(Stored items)
◇ ◇ ◇

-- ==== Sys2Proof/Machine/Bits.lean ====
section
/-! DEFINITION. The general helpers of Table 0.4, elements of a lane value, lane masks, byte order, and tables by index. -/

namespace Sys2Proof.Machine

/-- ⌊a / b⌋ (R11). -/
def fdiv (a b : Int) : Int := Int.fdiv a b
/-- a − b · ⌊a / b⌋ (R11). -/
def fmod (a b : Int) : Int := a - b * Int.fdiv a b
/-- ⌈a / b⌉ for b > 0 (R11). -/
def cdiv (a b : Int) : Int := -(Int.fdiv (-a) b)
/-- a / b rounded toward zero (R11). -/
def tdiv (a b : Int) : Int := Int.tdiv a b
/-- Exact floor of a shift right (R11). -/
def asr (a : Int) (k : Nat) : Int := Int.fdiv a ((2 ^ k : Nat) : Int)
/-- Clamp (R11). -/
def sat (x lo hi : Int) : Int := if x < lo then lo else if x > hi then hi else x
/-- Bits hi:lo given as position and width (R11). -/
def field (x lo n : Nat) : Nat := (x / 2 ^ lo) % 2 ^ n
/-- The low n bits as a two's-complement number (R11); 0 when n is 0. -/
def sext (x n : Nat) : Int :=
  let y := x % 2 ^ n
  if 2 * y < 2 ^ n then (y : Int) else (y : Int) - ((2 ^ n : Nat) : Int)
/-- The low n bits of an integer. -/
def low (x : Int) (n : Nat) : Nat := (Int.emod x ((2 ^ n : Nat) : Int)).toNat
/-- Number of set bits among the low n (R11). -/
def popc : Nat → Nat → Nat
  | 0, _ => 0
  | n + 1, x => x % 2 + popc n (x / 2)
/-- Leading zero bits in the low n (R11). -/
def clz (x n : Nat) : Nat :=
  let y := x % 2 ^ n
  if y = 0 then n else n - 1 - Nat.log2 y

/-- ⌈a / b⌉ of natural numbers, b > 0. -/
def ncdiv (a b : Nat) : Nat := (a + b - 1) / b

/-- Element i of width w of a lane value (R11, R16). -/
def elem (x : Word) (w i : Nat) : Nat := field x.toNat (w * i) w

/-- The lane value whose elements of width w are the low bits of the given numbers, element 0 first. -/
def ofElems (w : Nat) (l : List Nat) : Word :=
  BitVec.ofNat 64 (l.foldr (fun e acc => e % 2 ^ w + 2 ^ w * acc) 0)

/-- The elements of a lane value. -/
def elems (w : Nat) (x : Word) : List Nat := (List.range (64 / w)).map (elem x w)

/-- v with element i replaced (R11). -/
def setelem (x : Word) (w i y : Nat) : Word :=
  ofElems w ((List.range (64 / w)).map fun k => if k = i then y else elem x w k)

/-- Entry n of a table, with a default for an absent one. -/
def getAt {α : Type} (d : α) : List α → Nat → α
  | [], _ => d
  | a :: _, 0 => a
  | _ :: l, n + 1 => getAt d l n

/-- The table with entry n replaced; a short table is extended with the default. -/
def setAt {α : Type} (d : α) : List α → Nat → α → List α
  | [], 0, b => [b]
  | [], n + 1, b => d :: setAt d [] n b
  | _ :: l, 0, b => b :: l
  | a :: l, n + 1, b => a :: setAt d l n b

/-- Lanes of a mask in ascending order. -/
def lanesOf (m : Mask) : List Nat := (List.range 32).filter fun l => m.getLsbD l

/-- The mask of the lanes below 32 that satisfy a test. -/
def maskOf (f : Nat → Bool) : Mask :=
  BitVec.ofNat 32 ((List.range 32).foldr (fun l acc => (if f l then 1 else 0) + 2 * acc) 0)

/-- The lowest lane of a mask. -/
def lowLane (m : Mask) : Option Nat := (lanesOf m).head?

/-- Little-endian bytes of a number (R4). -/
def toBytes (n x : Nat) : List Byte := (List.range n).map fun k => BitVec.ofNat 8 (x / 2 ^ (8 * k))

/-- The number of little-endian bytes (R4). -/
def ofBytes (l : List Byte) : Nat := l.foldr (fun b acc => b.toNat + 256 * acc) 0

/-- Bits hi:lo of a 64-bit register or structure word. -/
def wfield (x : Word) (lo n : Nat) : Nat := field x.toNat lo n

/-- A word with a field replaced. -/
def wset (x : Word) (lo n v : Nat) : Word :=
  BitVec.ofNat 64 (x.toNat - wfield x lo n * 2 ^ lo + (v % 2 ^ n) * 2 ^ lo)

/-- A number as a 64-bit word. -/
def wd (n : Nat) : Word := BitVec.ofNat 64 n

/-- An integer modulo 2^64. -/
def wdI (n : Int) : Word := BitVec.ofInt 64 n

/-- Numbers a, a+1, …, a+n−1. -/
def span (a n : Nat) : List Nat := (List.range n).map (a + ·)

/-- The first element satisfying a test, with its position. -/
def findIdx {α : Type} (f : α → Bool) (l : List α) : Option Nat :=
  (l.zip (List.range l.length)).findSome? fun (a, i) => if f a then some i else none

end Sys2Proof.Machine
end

◇ ◇ ◇

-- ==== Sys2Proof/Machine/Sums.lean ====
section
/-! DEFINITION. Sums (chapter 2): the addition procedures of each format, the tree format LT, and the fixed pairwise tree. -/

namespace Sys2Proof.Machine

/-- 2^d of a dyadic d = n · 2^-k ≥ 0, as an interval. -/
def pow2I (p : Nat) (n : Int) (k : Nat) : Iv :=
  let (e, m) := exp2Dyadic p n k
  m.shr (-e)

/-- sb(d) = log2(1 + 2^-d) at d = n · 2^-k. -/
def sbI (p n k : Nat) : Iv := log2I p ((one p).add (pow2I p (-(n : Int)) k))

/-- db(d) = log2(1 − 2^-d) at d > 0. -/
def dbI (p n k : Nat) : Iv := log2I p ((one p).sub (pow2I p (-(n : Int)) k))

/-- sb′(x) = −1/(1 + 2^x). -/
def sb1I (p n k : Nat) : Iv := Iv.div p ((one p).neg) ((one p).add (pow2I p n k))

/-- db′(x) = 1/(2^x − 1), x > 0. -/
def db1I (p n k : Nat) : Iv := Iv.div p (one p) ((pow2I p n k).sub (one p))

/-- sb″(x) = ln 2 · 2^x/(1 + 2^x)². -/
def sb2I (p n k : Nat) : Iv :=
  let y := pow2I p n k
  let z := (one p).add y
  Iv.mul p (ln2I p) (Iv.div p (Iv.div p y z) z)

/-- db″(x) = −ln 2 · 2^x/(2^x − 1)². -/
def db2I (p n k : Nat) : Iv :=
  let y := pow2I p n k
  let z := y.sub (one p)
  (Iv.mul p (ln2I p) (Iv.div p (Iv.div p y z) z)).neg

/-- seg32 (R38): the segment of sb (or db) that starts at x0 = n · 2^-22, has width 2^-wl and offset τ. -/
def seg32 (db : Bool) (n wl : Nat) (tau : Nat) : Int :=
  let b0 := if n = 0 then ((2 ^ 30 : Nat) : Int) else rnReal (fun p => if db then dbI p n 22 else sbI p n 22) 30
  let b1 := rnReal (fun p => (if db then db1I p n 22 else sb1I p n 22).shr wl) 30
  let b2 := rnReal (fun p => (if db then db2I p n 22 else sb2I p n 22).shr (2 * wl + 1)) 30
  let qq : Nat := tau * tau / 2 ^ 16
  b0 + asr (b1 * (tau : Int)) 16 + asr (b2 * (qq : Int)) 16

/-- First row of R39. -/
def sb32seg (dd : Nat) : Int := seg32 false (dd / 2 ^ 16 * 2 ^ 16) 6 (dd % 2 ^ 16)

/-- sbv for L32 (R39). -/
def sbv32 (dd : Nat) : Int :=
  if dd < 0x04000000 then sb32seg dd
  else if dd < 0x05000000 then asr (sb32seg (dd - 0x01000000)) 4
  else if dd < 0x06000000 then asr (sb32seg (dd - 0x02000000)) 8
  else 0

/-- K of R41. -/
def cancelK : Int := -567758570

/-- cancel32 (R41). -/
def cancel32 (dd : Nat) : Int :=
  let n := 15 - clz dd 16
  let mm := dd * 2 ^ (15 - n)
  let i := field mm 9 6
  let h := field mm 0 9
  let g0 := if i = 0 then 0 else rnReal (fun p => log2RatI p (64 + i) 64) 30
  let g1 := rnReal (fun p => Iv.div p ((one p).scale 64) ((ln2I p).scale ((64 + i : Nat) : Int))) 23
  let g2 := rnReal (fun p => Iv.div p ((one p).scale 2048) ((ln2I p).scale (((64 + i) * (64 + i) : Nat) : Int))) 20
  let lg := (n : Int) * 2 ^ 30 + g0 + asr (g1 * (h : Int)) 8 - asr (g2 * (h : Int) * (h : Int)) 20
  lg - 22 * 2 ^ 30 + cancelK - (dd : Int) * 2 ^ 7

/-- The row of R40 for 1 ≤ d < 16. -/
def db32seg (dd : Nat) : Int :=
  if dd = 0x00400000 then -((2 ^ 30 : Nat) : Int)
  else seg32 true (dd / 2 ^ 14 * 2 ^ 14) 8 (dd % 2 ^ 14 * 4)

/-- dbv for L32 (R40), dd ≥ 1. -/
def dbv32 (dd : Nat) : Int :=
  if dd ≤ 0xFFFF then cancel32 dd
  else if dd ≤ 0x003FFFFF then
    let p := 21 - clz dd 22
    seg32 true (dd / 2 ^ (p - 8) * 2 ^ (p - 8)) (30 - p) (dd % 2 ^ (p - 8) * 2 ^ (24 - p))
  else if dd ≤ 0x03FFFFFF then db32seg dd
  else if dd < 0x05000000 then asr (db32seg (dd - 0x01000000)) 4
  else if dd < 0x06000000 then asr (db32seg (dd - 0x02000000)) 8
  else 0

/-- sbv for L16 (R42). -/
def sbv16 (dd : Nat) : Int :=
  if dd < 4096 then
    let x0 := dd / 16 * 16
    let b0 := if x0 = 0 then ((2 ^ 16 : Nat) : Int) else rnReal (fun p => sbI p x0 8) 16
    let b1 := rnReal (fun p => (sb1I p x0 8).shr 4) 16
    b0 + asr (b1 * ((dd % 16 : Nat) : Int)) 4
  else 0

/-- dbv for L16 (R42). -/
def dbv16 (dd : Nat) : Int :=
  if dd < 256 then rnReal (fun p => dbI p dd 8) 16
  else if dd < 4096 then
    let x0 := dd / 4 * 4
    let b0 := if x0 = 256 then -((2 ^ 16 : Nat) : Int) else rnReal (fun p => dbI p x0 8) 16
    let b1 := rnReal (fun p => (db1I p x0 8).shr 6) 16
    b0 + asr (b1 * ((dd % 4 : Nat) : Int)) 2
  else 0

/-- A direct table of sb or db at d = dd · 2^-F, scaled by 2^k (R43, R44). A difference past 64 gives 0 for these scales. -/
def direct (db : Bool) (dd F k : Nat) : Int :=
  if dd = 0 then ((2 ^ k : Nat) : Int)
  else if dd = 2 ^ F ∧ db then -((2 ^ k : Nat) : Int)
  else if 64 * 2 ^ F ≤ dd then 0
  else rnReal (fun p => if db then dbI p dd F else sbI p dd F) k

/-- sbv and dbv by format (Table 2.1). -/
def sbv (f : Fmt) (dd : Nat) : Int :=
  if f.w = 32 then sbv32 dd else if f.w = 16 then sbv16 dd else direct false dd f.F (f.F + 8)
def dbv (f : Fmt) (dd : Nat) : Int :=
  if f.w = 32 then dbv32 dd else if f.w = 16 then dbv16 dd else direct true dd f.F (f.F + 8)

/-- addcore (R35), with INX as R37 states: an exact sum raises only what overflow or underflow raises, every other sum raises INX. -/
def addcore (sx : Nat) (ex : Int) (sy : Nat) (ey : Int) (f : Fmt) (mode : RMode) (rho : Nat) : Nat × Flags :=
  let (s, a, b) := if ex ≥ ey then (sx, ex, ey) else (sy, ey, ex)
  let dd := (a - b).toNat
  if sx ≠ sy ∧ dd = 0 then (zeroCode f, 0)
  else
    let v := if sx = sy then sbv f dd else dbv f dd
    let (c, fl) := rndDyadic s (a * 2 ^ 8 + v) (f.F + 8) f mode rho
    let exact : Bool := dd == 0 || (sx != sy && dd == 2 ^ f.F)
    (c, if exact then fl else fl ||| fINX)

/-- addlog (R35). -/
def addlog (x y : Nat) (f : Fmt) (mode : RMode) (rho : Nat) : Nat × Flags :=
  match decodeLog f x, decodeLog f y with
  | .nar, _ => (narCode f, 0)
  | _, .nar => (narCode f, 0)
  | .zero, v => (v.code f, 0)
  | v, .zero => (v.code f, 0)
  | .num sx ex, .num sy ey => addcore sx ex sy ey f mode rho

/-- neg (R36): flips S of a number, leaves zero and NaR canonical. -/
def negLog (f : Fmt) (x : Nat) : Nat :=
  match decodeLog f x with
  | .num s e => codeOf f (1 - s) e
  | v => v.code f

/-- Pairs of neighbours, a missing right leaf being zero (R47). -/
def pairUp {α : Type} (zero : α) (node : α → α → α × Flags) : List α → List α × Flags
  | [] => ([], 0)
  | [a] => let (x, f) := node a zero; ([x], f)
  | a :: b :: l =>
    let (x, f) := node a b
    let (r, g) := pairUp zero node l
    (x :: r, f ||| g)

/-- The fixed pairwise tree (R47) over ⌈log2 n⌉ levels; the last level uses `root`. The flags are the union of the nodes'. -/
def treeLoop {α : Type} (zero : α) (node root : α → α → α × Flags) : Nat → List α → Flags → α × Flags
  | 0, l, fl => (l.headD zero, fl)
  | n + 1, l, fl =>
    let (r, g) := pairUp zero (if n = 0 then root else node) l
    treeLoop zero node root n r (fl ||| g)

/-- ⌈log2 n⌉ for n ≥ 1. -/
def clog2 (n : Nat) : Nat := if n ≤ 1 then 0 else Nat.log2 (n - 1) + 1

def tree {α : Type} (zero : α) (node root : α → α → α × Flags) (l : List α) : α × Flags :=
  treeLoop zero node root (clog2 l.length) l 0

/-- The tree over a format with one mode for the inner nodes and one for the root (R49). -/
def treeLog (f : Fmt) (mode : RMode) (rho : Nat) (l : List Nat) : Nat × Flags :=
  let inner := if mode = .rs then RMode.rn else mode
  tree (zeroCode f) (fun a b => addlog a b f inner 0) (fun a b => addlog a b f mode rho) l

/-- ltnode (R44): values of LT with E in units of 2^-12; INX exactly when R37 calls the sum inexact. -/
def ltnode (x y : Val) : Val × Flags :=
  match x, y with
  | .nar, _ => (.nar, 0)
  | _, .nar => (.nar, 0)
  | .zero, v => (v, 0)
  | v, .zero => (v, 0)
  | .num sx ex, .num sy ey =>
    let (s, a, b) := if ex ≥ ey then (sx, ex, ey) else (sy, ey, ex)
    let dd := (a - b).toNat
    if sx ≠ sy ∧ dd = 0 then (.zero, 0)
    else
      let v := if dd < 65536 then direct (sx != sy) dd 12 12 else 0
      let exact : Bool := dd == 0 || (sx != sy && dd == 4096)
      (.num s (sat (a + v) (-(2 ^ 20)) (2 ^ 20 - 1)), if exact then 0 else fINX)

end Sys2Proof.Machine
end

◇ ◇ ◇

* What is needed *
From the records above, retype only the lines starting at the line that contains "if dd = 0x00400000" and ending at the line that contains "if f.w = 32 then dbv32", both included.

* Completed task *
  if dd = 0x00400000 then -((2 ^ 30 : Nat) : Int)
  else seg32 true (dd / 2 ^ 14 * 2 ^ 14) 8 (dd % 2 ^ 14 * 4)

/-- dbv for L32 (R40), dd ≥ 1. -/
def dbv32 (dd : Nat) : Int :=
  if dd ≤ 0xFFFF then cancel32 dd
  else if dd ≤ 0x003FFFFF then
    let p := 21 - clz dd 22
    seg32 true (dd / 2 ^ (p - 8) * 2 ^ (p - 8)) (30 - p) (dd % 2 ^ (p - 8) * 2 ^ (24 - p))
  else if dd ≤ 0x03FFFFFF then db32seg dd
  else if dd < 0x05000000 then asr (db32seg (dd - 0x01000000)) 4
  else if dd < 0x06000000 then asr (db32seg (dd - 0x02000000)) 8
  else 0

/-- sbv for L16 (R42). -/
def sbv16 (dd : Nat) : Int :=
  if dd < 4096 then
    let x0 := dd / 16 * 16
    let b0 := if x0 = 0 then ((2 ^ 16 : Nat) : Int) else rnReal (fun p => sbI p x0 8) 16
    let b1 := rnReal (fun p => (sb1I p x0 8).shr 4) 16
    b0 + asr (b1 * ((dd % 16 : Nat) : Int)) 4
  else 0

/-- dbv for L16 (R42). -/
def dbv16 (dd : Nat) : Int :=
  if dd < 256 then rnReal (fun p => dbI p dd 8) 16
  else if dd < 4096 then
    let x0 := dd / 4 * 4
    let b0 := if x0 = 256 then -((2 ^ 16 : Nat) : Int) else rnReal (fun p => dbI p x0 8) 16
    let b1 := rnReal (fun p => (db1I p x0 8).shr 6) 16
    b0 + asr (b1 * ((dd % 4 : Nat) : Int)) 2
  else 0

/-- A direct table of sb or db at d = dd · 2^-F, scaled by 2^k (R43, R44). A difference past 64 gives 0 for these scales. -/
def direct (db : Bool) (dd F k : Nat) : Int :=
  if dd = 0 then ((2 ^ k : Nat) : Int)
  else if dd = 2 ^ F ∧ db then -((2 ^ k : Nat) : Int)
  else if 64 * 2 ^ F ≤ dd then 0
  else rnReal (fun p => if db then dbI p dd F else sbI p dd F) k

/-- sbv and dbv by format (Table 2.1). -/
def sbv (f : Fmt) (dd : Nat) : Int :=
  if f.w = 32 then sbv32 dd else if f.w = 16 then sbv16 dd else direct false dd f.F (f.F + 8)
def dbv (f : Fmt) (dd : Nat) : Int :=
  if f.w = 32 then dbv32 dd else if f.w = 16 then dbv16 dd else direct true dd f.F (f.F + 8)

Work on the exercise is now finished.